"Remember those walls I built? Well, baby, they're tumbling down..."
Much like Beyonce sang in "Halo," I realized over the last couple of months that my walls were tumbling down. Well, maybe not tumbling down. That's too much. It's more like what's going on with the brick fireplace that is original to my 1880's shotgun apartment - there's some natural wear and tear going on because that wall is just plain old.
My emotional walls were built almost 6 years ago. They were hastily made with less than stellar equipment and they eventually started to crack. I'm pretty sure there was even a hole in there somewhere. There must have been because somewhere along the way my ice cold heart thawed out a little. Each encounter with a new man was suddenly leaving me with hope and optimism, instead of my usual fear and caution. I found myself feeling vulnerable at the hands of people who did nothing to deserve that level of control over my emotions.
What's a girl to do?
Logic told me a trip to the hardware store was in order. Time to pick up some rebar, some really good concrete. Maybe even call the Corps of Engineers to find out what they've been using to make those fancy new floodwalls in NOLA.

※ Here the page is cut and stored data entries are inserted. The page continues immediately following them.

-- ==== Sys2Proof/Laws/Fields.lean ====
section
/-! SUPPORT. The register block of every field, and of every row of the register map. -/
set_option linter.all false
namespace Sys2Proof.Machine

theorem RegField.inBlock_array {a st n l w r b i : Nat} (hn : 0 < n) (h0 : 0x40000000 + 0x10000 * b ≤ a)
    (h1 : a + st * (n - 1) < 0x40000000 + 0x10000 * (b + 1)) (hl : l < 32) : (⟨a + st * (i % n), l, w, r⟩ : RegField).inBlock b := by
  have h2 : st * (i % n) ≤ st * (n - 1) := Nat.mul_le_mul_left _ (by have := Nat.mod_lt i hn; omega)
  simp only [RegField.inBlock, RegField.key]
  omega

/-- Every row of a register's fields lies in block `b`. -/
def rowsIn (b : Nat) : List FieldRow → Prop
  | [] => True
  | r :: rs => r.field.inBlock b ∧ rowsIn b rs

/-- Every register of a map lies in block `b`. -/
def regsIn (b : Nat) : List RegRow → Prop
  | [] => True
  | r :: rs => (∀ i, rowsIn b (r.rows i)) ∧ regsIn b rs

/-! Block 0, PRC. -/

theorem PRC_CTRL_DOZE_EN_block : PRC_CTRL_DOZE_EN.inBlock 0 := rfl
theorem PRC_CTRL_CORE_CLK_block : PRC_CTRL_CORE_CLK.inBlock 0 := rfl
theorem PRC_CTRL_PIN_HOLD_block : PRC_CTRL_PIN_HOLD.inBlock 0 := rfl
theorem PRC_CTRL_HOLD_REL_block : PRC_CTRL_HOLD_REL.inBlock 0 := rfl
theorem PRC_CTRL_ENTRY_TO_block : PRC_CTRL_ENTRY_TO.inBlock 0 := rfl
theorem PRC_STATUS_VSUP_LOW_block : PRC_STATUS_VSUP_LOW.inBlock 0 := rfl
theorem PRC_STATUS_THERM_HOT_block : PRC_STATUS_THERM_HOT.inBlock 0 := rfl
theorem PRC_STATUS_CLK_DEV_block : PRC_STATUS_CLK_DEV.inBlock 0 := rfl
theorem PRC_STATUS_REF_FAIL_block : PRC_STATUS_REF_FAIL.inBlock 0 := rfl
theorem PRC_STATUS_REF_OK_block : PRC_STATUS_REF_OK.inBlock 0 := rfl
theorem PRC_RSTCAUSE_CAUSE_block : PRC_RSTCAUSE_CAUSE.inBlock 0 := rfl
theorem PRC_RSTCAUSE_C1_CAUSE_block : PRC_RSTCAUSE_C1_CAUSE.inBlock 0 := rfl
theorem PRC_RSTCAUSE_FROM_STANDBY_block : PRC_RSTCAUSE_FROM_STANDBY.inBlock 0 := rfl
theorem PRC_RSTCAUSE_PIN_HELD_block : PRC_RSTCAUSE_PIN_HELD.inBlock 0 := rfl
theorem PRC_RSTCAUSE_STEP_block : PRC_RSTCAUSE_STEP.inBlock 0 := rfl
theorem PRC_RSTCMD_SCOPE_block : PRC_RSTCMD_SCOPE.inBlock 0 := rfl
theorem PRC_RSTCMD_CONFIRM_block : PRC_RSTCMD_CONFIRM.inBlock 0 := rfl
theorem PRC_MODE_MODE_block : PRC_MODE_MODE.inBlock 0 := rfl
theorem PRC_MODE_PREV_block : PRC_MODE_PREV.inBlock 0 := rfl
theorem PRC_MODE_UNLOCKED_block : PRC_MODE_UNLOCKED.inBlock 0 := rfl
theorem PRC_MODE_PENDING_block : PRC_MODE_PENDING.inBlock 0 := rfl
theorem PRC_PWRCMD_STATE_block : PRC_PWRCMD_STATE.inBlock 0 := rfl
theorem PRC_PWRSTAT_LAST_block : PRC_PWRSTAT_LAST.inBlock 0 := rfl
theorem PRC_PWRSTAT_PENDING_block : PRC_PWRSTAT_PENDING.inBlock 0 := rfl
theorem PRC_PWRSTAT_RESULT_block : PRC_PWRSTAT_RESULT.inBlock 0 := rfl
theorem PRC_PWRSTAT_CMD_REJ_block : PRC_PWRSTAT_CMD_REJ.inBlock 0 := rfl
theorem PRC_PWRSTAT_TNET_RESTORED_block : PRC_PWRSTAT_TNET_RESTORED.inBlock 0 := rfl
theorem PRC_PWRSTAT_ENTRIES_block : PRC_PWRSTAT_ENTRIES.inBlock 0 := rfl
theorem PRC_WAKEEN_EN_block : PRC_WAKEEN_EN.inBlock 0 := rfl
theorem PRC_WAKESRC_SRC_block : PRC_WAKESRC_SRC.inBlock 0 := rfl
theorem PRC_WAKESRC_FIRST_block : PRC_WAKESRC_FIRST.inBlock 0 := rfl
theorem PRC_DEEPRET_GRANULE0_block (i : Nat) : (PRC_DEEPRET_GRANULE0 i).inBlock 0 := RegField.inBlock_array (by decide) (by decide) (by decide) (by decide)
theorem PRC_DEEPRET_EN0_block (i : Nat) : (PRC_DEEPRET_EN0 i).inBlock 0 := RegField.inBlock_array (by decide) (by decide) (by decide) (by decide)
theorem PRC_DEEPRET_GRANULE1_block (i : Nat) : (PRC_DEEPRET_GRANULE1 i).inBlock 0 := RegField.inBlock_array (by decide) (by decide) (by decide) (by decide)
theorem PRC_DEEPRET_EN1_block (i : Nat) : (PRC_DEEPRET_EN1 i).inBlock 0 := RegField.inBlock_array (by decide) (by decide) (by decide) (by decide)
theorem PRC_DEEPRET_GRANULE2_block (i : Nat) : (PRC_DEEPRET_GRANULE2 i).inBlock 0 := RegField.inBlock_array (by decide) (by decide) (by decide) (by decide)
theorem PRC_DEEPRET_EN2_block (i : Nat) : (PRC_DEEPRET_EN2 i).inBlock 0 := RegField.inBlock_array (by decide) (by decide) (by decide) (by decide)
theorem PRC_DEEPRET_GRANULE3_block (i : Nat) : (PRC_DEEPRET_GRANULE3 i).inBlock 0 := RegField.inBlock_array (by decide) (by decide) (by decide) (by decide)
theorem PRC_DEEPRET_EN3_block (i : Nat) : (PRC_DEEPRET_EN3 i).inBlock 0 := RegField.inBlock_array (by decide) (by decide) (by decide) (by decide)
theorem PRC_SLPWAKE_L_TNET_block : PRC_SLPWAKE_L_TNET.inBlock 0 := rfl
theorem PRC_SLPWAKE_H_TNET_block : PRC_SLPWAKE_H_TNET.inBlock 0 := rfl
theorem PRC_SUPCFG_WARN_block : PRC_SUPCFG_WARN.inBlock 0 := rfl
theorem PRC_SUPCFG_THERM_block : PRC_SUPCFG_THERM.inBlock 0 := rfl
theorem PRC_SUPCFG_DEV_block : PRC_SUPCFG_DEV.inBlock 0 := rfl
theorem PRC_SUPMEAS_VSUP_block : PRC_SUPMEAS_VSUP.inBlock 0 := rfl
theorem PRC_SUPMEAS_DEV_LAST_block : PRC_SUPMEAS_DEV_LAST.inBlock 0 := rfl
theorem PRC_BLKRST_BLOCK_block : PRC_BLKRST_BLOCK.inBlock 0 := rfl
theorem PRC_WDT_CFG_TIMEOUT_block (i : Nat) : (PRC_WDT_CFG_TIMEOUT i).inBlock 0 := RegField.inBlock_array (by decide) (by decide) (by decide) (by decide)
theorem PRC_WDT_CFG_WARN_block (i : Nat) : (PRC_WDT_CFG_WARN i).inBlock 0 := RegField.inBlock_array (by decide) (by decide) (by decide) (by decide)
theorem PRC_WDT_CFG_WINDOW_block (i : Nat) : (PRC_WDT_CFG_WINDOW i).inBlock 0 := RegField.inBlock_array (by decide) (by decide) (by decide) (by decide)
theorem PRC_WDT_CFG_EN_block (i : Nat) : (PRC_WDT_CFG_EN i).inBlock 0 := RegField.inBlock_array (by decide) (by decide) (by decide) (by decide)
theorem PRC_WDT_KICK_VALUE_block (i : Nat) : (PRC_WDT_KICK_VALUE i).inBlock 0 := RegField.inBlock_array (by decide) (by decide) (by decide) (by decide)
theorem PRC_WDT_STAT_REMAIN_block (i : Nat) : (PRC_WDT_STAT_REMAIN i).inBlock 0 := RegField.inBlock_array (by decide) (by decide) (by decide) (by decide)
theorem PRC_WDT_STAT_RUNNING_block (i : Nat) : (PRC_WDT_STAT_RUNNING i).inBlock 0 := RegField.inBlock_array (by decide) (by decide) (by decide) (by decide)
theorem PRC_WDT_STAT_WARNED_block (i : Nat) : (PRC_WDT_STAT_WARNED i).inBlock 0 := RegField.inBlock_array (by decide) (by decide) (by decide) (by decide)
theorem PRC_WDT_STAT_PAUSED_block (i : Nat) : (PRC_WDT_STAT_PAUSED i).inBlock 0 := RegField.inBlock_array (by decide) (by decide) (by decide) (by decide)
theorem PRC_LOCK_LOCK_block : PRC_LOCK_LOCK.inBlock 0 := rfl
theorem PRC_RSTSRC_SOURCES_block : PRC_RSTSRC_SOURCES.inBlock 0 := rfl

/-! Block 1, RFC. -/

theorem RFC_CTRL_ANT_CFG_block : RFC_CTRL_ANT_CFG.inBlock 1 := rfl
theorem RFC_CTRL_FDX_EN_block : RFC_CTRL_FDX_EN.inBlock 1 := rfl
theorem RFC_CTRL_RET_T_block : RFC_CTRL_RET_T.inBlock 1 := rfl
theorem RFC_CTRL_RET_A_block : RFC_CTRL_RET_A.inBlock 1 := rfl
theorem RFC_CTRL_RET_B_block : RFC_CTRL_RET_B.inBlock 1 := rfl
theorem RFC_STATE_STATE_A_block : RFC_STATE_STATE_A.inBlock 1 := rfl
theorem RFC_STATE_STATE_B_block : RFC_STATE_STATE_B.inBlock 1 := rfl
theorem RFC_STATE_STATE_T_block : RFC_STATE_STATE_T.inBlock 1 := rfl
theorem RFC_STATE_TRSW_block : RFC_STATE_TRSW.inBlock 1 := rfl
theorem RFC_STATE_VSUP_HI_block : RFC_STATE_VSUP_HI.inBlock 1 := rfl
theorem RFC_STATE_FREQ_ERR_block : RFC_STATE_FREQ_ERR.inBlock 1 := rfl
theorem RFC_STATE_CMD_REJ_block : RFC_STATE_CMD_REJ.inBlock 1 := rfl
theorem RFC_CMD_PATH_block : RFC_CMD_PATH.inBlock 1 := rfl
theorem RFC_CMD_TARGET_block : RFC_CMD_TARGET.inBlock 1 := rfl
theorem RFC_FREQ_A_FREQ_block : RFC_FREQ_A_FREQ.inBlock 1 := rfl
theorem RFC_FREQ_B_FREQ_block : RFC_FREQ_B_FREQ.inBlock 1 := rfl
theorem RFC_FREQ_T_FREQ_block : RFC_FREQ_T_FREQ.inBlock 1 := rfl
theorem RFC_CALCFG_POLICY_block : RFC_CALCFG_POLICY.inBlock 1 := rfl
theorem RFC_CALCFG_BG_EN_block : RFC_CALCFG_BG_EN.inBlock 1 := rfl
theorem RFC_CALCFG_DELTA_T_block : RFC_CALCFG_DELTA_T.inBlock 1 := rfl
theorem RFC_CALCFG_RESSEL_block : RFC_CALCFG_RESSEL.inBlock 1 := rfl
theorem RFC_CALCMD_TYPE_block : RFC_CALCMD_TYPE.inBlock 1 := rfl
theorem RFC_CALCMD_TARGET_block : RFC_CALCMD_TARGET.inBlock 1 := rfl
theorem RFC_CALSTAT_BUSY_block : RFC_CALSTAT_BUSY.inBlock 1 := rfl
theorem RFC_CALSTAT_LAST_TYPE_block : RFC_CALSTAT_LAST_TYPE.inBlock 1 := rfl
theorem RFC_CALSTAT_LAST_TARGET_block : RFC_CALSTAT_LAST_TARGET.inBlock 1 := rfl
theorem RFC_CALSTAT_RESULT_block : RFC_CALSTAT_RESULT.inBlock 1 := rfl
theorem RFC_CALSTAT_COUNT_block : RFC_CALSTAT_COUNT.inBlock 1 := rfl
theorem RFC_CALRES_VCO_BAND_block : RFC_CALRES_VCO_BAND.inBlock 1 := rfl
theorem RFC_CALRES_VCO_CAPTRIM_block : RFC_CALRES_VCO_CAPTRIM.inBlock 1 := rfl
theorem RFC_CALRES_VCO_LOCK_TIME_block : RFC_CALRES_VCO_LOCK_TIME.inBlock 1 := rfl
theorem RFC_CALRES_IMR_GAIN_CORR_block : RFC_CALRES_IMR_GAIN_CORR.inBlock 1 := rfl
theorem RFC_CALRES_IMR_PHASE_CORR_block : RFC_CALRES_IMR_PHASE_CORR.inBlock 1 := rfl
theorem RFC_CALRES_IMR_IMR_DB_block : RFC_CALRES_IMR_IMR_DB.inBlock 1 := rfl
theorem RFC_CALRES_CHBW_BW_block : RFC_CALRES_CHBW_BW.inBlock 1 := rfl
theorem RFC_CALRES_CHBW_TRIM_block : RFC_CALRES_CHBW_TRIM.inBlock 1 := rfl
theorem RFC_CALRES_XTAL_ERR_PPB_block : RFC_CALRES_XTAL_ERR_PPB.inBlock 1 := rfl
theorem RFC_CALRES_DCIQ_DC_I_block : RFC_CALRES_DCIQ_DC_I.inBlock 1 := rfl
theorem RFC_CALRES_DCIQ_DC_Q_block : RFC_CALRES_DCIQ_DC_Q.inBlock 1 := rfl
theorem RFC_CALRES_DCIQ_IQ_GAIN_block : RFC_CALRES_DCIQ_IQ_GAIN.inBlock 1 := rfl
theorem RFC_CALRES_DCIQ_IQ_PHASE_block : RFC_CALRES_DCIQ_IQ_PHASE.inBlock 1 := rfl
theorem RFC_TEMP_TEMP_block : RFC_TEMP_TEMP.inBlock 1 := rfl
theorem RFC_TEMP_TEMP_CAL_T_block : RFC_TEMP_TEMP_CAL_T.inBlock 1 := rfl
theorem RFC_GAIN_A_AGC_AUTO_block : RFC_GAIN_A_AGC_AUTO.inBlock 1 := rfl
theorem RFC_GAIN_A_GAIN_block : RFC_GAIN_A_GAIN.inBlock 1 := rfl
theorem RFC_GAIN_A_SAT_COUNT_block : RFC_GAIN_A_SAT_COUNT.inBlock 1 := rfl
theorem RFC_GAIN_B_AGC_AUTO_block : RFC_GAIN_B_AGC_AUTO.inBlock 1 := rfl
theorem RFC_GAIN_B_GAIN_block : RFC_GAIN_B_GAIN.inBlock 1 := rfl
theorem RFC_GAIN_B_SAT_COUNT_block : RFC_GAIN_B_SAT_COUNT.inBlock 1 := rfl
theorem RFC_EXTCTL_PA_EN_EN_block : RFC_EXTCTL_PA_EN_EN.inBlock 1 := rfl
theorem RFC_EXTCTL_PA_POL_block : RFC_EXTCTL_PA_POL.inBlock 1 := rfl
theorem RFC_EXTCTL_LNA_A_EN_block : RFC_EXTCTL_LNA_A_EN.inBlock 1 := rfl
theorem RFC_EXTCTL_LNA_A_POL_block : RFC_EXTCTL_LNA_A_POL.inBlock 1 := rfl
theorem RFC_EXTCTL_LNA_B_EN_block : RFC_EXTCTL_LNA_B_EN.inBlock 1 := rfl
theorem RFC_EXTCTL_LNA_B_POL_block : RFC_EXTCTL_LNA_B_POL.inBlock 1 := rfl
theorem RFC_EXTCTL_TR_EN_block : RFC_EXTCTL_TR_EN.inBlock 1 := rfl
theorem RFC_EXTCTL_TR_POL_block : RFC_EXTCTL_TR_POL.inBlock 1 := rfl
theorem RFC_EXTCTL_EXT_LNA_GAIN_block : RFC_EXTCTL_EXT_LNA_GAIN.inBlock 1 := rfl
theorem RFC_REGSTAT_REGLOCK_block : RFC_REGSTAT_REGLOCK.inBlock 1 := rfl
theorem RFC_REGSTAT_PROFILE_VALID_block : RFC_REGSTAT_PROFILE_VALID.inBlock 1 := rfl
theorem RFC_REGSTAT_LAST_REASON_block : RFC_REGSTAT_LAST_REASON.inBlock 1 := rfl
theorem RFC_REGSTAT_SUPPLY_block : RFC_REGSTAT_SUPPLY.inBlock 1 := rfl
theorem RFC_REGSTAT_LAST_BAND_block : RFC_REGSTAT_LAST_BAND.inBlock 1 := rfl
theorem RFC_REGSTAT_NO_BAND_block : RFC_REGSTAT_NO_BAND.inBlock 1 := rfl
theorem RFC_REGSTAT_REFUSALS_block : RFC_REGSTAT_REFUSALS.inBlock 1 := rfl
theorem RFC_DUTYSEL_GROUP_block : RFC_DUTYSEL_GROUP.inBlock 1 := rfl
theorem RFC_DUTYUSE_USED_block : RFC_DUTYUSE_USED.inBlock 1 := rfl
theorem RFC_DUTYUSE_PRECHARGED_block : RFC_DUTYUSE_PRECHARGED.inBlock 1 := rfl
theorem RFC_BLANK_A0_LANES_block : RFC_BLANK_A0_LANES.inBlock 1 := rfl
theorem RFC_BLANK_A1_LANES_block : RFC_BLANK_A1_LANES.inBlock 1 := rfl
theorem RFC_BLANK_B0_LANES_block : RFC_BLANK_B0_LANES.inBlock 1 := rfl
theorem RFC_BLANK_B1_LANES_block : RFC_BLANK_B1_LANES.inBlock 1 := rfl
theorem RFC_TESTCMD_OP_block : RFC_TESTCMD_OP.inBlock 1 := rfl
theorem RFC_TESTDUR_DURATION_block : RFC_TESTDUR_DURATION.inBlock 1 := rfl
theorem RFC_LOCK_LOCK_block : RFC_LOCK_LOCK.inBlock 1 := rfl
theorem RFC_TESTRX_HALF_block : RFC_TESTRX_HALF.inBlock 1 := rfl
theorem RFC_TESTRX_PROFILE_block : RFC_TESTRX_PROFILE.inBlock 1 := rfl
theorem RFC_TESTRX_CHANNEL_block : RFC_TESTRX_CHANNEL.inBlock 1 := rfl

But then I realized that's a terrible idea. Making the walls stronger and higher will not do anyone any good, especially me. Sure, it will keep the bad men away, but it will also keep out the legitimately good ones. Once I do that, I might as well start hoarding cats.
Instead of driving to the hardware store, I opened up the sunroof and headed straight for the mall. I still have feelings to deal with (mostly disappointment and it's almost entirely with myself - I'm an excellent judge of character, but I have a tendency to ignore my own judgment) but at least I'll look hot in my new dress while I sort all these feelings out.